[What the task requires]: The records should be restated exactly from their first line through the line with "DEFINITION. The register" in it.

Saved data entries:
....
-- ==== Sys2Proof/Machine/RegTab.lean ====
section
/-!
DEFINITION. The register tables of the chapters as data: for each register its offset, its array strides, and for each
field its bits, its access type (R34), its reset value and the encodings its table marks reserved (R6).
-/
namespace Sys2Proof.Machine

/-- Register rows, Common: R30, R472, R51. -/
def rowsCommon0 : List RegRow := [  ⟨0x0, [(0x00200000, 19)], [⟨0, 0, .rw, 0, [], none, false⟩, ⟨1, 1, .rw, 0, [], none, false⟩]⟩,
  ⟨0x10, [(0x00200000, 19)], [⟨15, 0, .rw, 0, [], none, false⟩]⟩,
  ⟨0x14, [(0x00200000, 19)], [⟨31, 0, .ro, 0, [], none, false⟩]⟩,
  ⟨0x18, [(0x00200000, 19)], [⟨31, 0, .ro, 0, [], none, false⟩]⟩,
  ⟨0x1C, [(0x00200000, 19)], [⟨0, 0, .ro, 0, [], none, false⟩]⟩,
  ⟨0x20, [(0x00200000, 19)], [⟨0, 0, .w1c, 0, [], none, false⟩, ⟨1, 1, .ro, 0, [], none, false⟩]⟩,
  ⟨0x30, [(0x00200000, 19)], [⟨15, 0, .rw, 0, [], none, false⟩]⟩,
  ⟨0x34, [(0x00200000, 19)], [⟨31, 0, .ro, 0, [], none, false⟩]⟩,
  ⟨0x38, [(0x00200000, 19)], [⟨31, 0, .ro, 0, [], none, false⟩]⟩,
  ⟨0x3C, [(0x00200000, 19)], [⟨0, 0, .ro, 0, [], none, false⟩]⟩,
  ⟨0x100, [(0x00200000, 19)], [⟨7, 0, .rw, 0, [], none, false⟩, ⟨9, 8, .rw, 0, [(3, 3)], none, false⟩]⟩,
  ⟨0x104, [(0x00200000, 19)], [⟨15, 0, .rw, 0, [], none, false⟩, ⟨23, 16, .rw, 0, [], none, false⟩]⟩,
  ⟨0x108, [(0x00200000, 19)], [⟨11, 0, .rw, 0, [], none, false⟩]⟩,
  ⟨0x10C, [(0x00200000, 19)], [⟨11, 0, .rw, 0, [], none, false⟩]⟩,
  ⟨0x110, [(0x00200000, 19)], [⟨31, 0, .rw, 1, [(0, 0)], none, false⟩]⟩,
  ⟨0x000F0000, [(0x00200000, 19), (0x10, 64)], [⟨7, 0, .rw, 0, [], none, false⟩, ⟨17, 8, .rw, 0, [], none, false⟩, ⟨18, 18, .rw, 0, [], none, false⟩, ⟨20, 20, .rw, 0, [], none, false⟩, ⟨21, 21, .rw, 0, [], none, false⟩, ⟨28, 24, .rw, 0, [], none, false⟩]⟩,
  ⟨0x000F0004, [(0x00200000, 19), (0x10, 64)], [⟨31, 0, .cnt, 0, [], none, false⟩]⟩,
  ⟨0x000F0008, [(0x00200000, 19), (0x10, 64)], [⟨31, 0, .ro, 0, [], none, false⟩]⟩,
  ⟨0x000F000C, [(0x00200000, 19), (0x10, 64)], [⟨15, 0, .ro, 0, [], none, false⟩]⟩,
  ⟨0x000F0400, [(0x00200000, 19)], [⟨31, 0, .w1c, 0, [], none, false⟩]⟩]

/-- Register rows, Common: R472. -/
def rowsCommon1 : List RegRow := [  ⟨0x000F0404, [(0x00200000, 19)], [⟨31, 0, .w1c, 0, [], none, false⟩]⟩]

/-- Register rows, Chip: R472, R48, R50. -/
def rowsChip0 : List RegRow := [  ⟨0x40, [], [⟨7, 0, .ro, 177, [], none, false⟩, ⟨15, 8, .ro, 1, [], none, false⟩, ⟨31, 16, .ro, 4132, [], none, false⟩]⟩,
  ⟨0x00010000, [], [⟨0, 0, .w1s, 0, [], none, false⟩]⟩,
  ⟨0x00010004, [], [⟨1, 0, .ro, 0, [], none, false⟩, ⟨2, 2, .ro, 0, [], none, false⟩, ⟨31, 16, .ro, 0, [], none, false⟩]⟩,
  ⟨0x00010008, [], [⟨25, 0, .ro, 0, [], none, false⟩]⟩,
  ⟨0x0001000C, [], [⟨0, 0, .w1s, 0, [], none, false⟩, ⟨1, 1, .w1s, 0, [], none, false⟩, ⟨5, 4, .rw, 0, [], none, false⟩, ⟨10, 8, .rw, 0, [], none, false⟩]⟩,
  ⟨0x00010010, [], [⟨31, 0, .rw, 0, [], none, false⟩]⟩,
  ⟨0x00010014, [], [⟨31, 0, .rw, 0, [], none, false⟩]⟩,
  ⟨0x00010018, [], [⟨2, 0, .ro, 0, [], none, false⟩, ⟨10, 8, .ro, 0, [], none, false⟩, ⟨16, 16, .w1c, 0, [], none, false⟩, ⟨20, 17, .ro, 0, [], none, false⟩, ⟨31, 24, .ro, 0, [], none, false⟩]⟩,
  ⟨0x0001001C, [], [⟨31, 0, .ro, 0, [], none, false⟩]⟩,
  ⟨0x00010020, [], [⟨31, 0, .ro, 0, [], none, false⟩]⟩,
  ⟨0x00010024, [], [⟨31, 0, .ro, 0, [], none, false⟩]⟩,
  ⟨0x00010028, [], [⟨31, 0, .ro, 0, [], none, false⟩]⟩,
  ⟨0x00010040, [], [⟨0, 0, .w1s, 0, [], none, false⟩, ⟨31, 16, .ro, 0, [], none, false⟩]⟩,
  ⟨0x00010044, [], [⟨31, 0, .ro, 0, [], none, false⟩]⟩,
  ⟨0x00010048, [], [⟨31, 0, .ro, 0, [], none, false⟩]⟩,
  ⟨0x00020000, [], [⟨1, 0, .rw, 0, [(3, 3)], none, false⟩, ⟨4, 4, .w1s, 0, [], none, false⟩, ⟨16, 16, .rw, 1, [], none, false⟩, ⟨31, 24, .rw, 100, [], none, false⟩]⟩,
  ⟨0x00020004, [], [⟨1, 0, .ro, 0, [], none, false⟩, ⟨2, 2, .ro, 0, [], none, false⟩, ⟨7, 4, .ro, 0, [], none, false⟩, ⟨9, 8, .ro, 0, [], none, false⟩, ⟨31, 16, .cnt, 0, [], none, false⟩]⟩,
  ⟨0x00020010, [], [⟨1, 0, .rw, 1, [], none, false⟩, ⟨6, 4, .rw, 0, [], none, false⟩, ⟨8, 8, .rw, 1, [], none, false⟩, ⟨23, 16, .rw, 135, [], none, false⟩]⟩,
  ⟨0x00020014, [], [⟨1, 0, .ro, 1, [], none, false⟩, ⟨2, 2, .ro, 0, [], none, false⟩, ⟨3, 3, .w1c, 0, [], none, false⟩, ⟨4, 4, .w1c, 0, [], none, false⟩, ⟨25, 16, .ro, 0, [], none, false⟩]⟩,
  ⟨0x00020020, [], [⟨5, 0, .rw, 0, [(48, 63)], none, false⟩, ⟨7, 7, .rw, 0, [], none, false⟩, ⟨19, 8, .rw, 0, [], none, false⟩]⟩]

/-- Register rows, Chip: R449, R472. -/
def rowsChip1 : List RegRow := [  ⟨0x00020030, [], [⟨0, 0, .ro, 1, [], none, false⟩, ⟨1, 1, .ro, 0, [], none, false⟩, ⟨2, 2, .ro, 0, [], none, false⟩, ⟨3, 3, .ro, 0, [], none, false⟩, ⟨4, 4, .w1c, 0, [], none, false⟩, ⟨6, 5, .ro, 0, [], none, false⟩, ⟨11, 8, .ro, 0, [], none, false⟩, ⟨31, 16, .ro, 0, [], none, false⟩]⟩,
  ⟨0x00020040, [], [⟨31, 0, .ro, 0, [], none, false⟩]⟩,
  ⟨0x00020044, [], [⟨15, 0, .ro, 0, [], none, false⟩]⟩,
  ⟨0x00020050, [], [⟨9, 0, .ro, 0, [], none, false⟩, ⟨31, 16, .ro, 0, [], none, false⟩]⟩,
  ⟨0x00030000, [], [⟨0, 0, .w1c, 0, [], none, false⟩, ⟨12, 8, .ro, 0, [], none, false⟩]⟩,
  ⟨0x00030004, [], [⟨18, 0, .ro, 0, [], none, false⟩]⟩,
  ⟨0x00030008, [], [⟨4, 0, .rw, 0, [], none, false⟩, ⟨8, 8, .w1s, 0, [], none, false⟩]⟩]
....
[Answer for this exercise]:
-- ==== Sys2Proof/Machine/RegTab.lean ====
section
/-!
DEFINITION. The register tables of the chapters as data: for each register its offset, its array strides, and for each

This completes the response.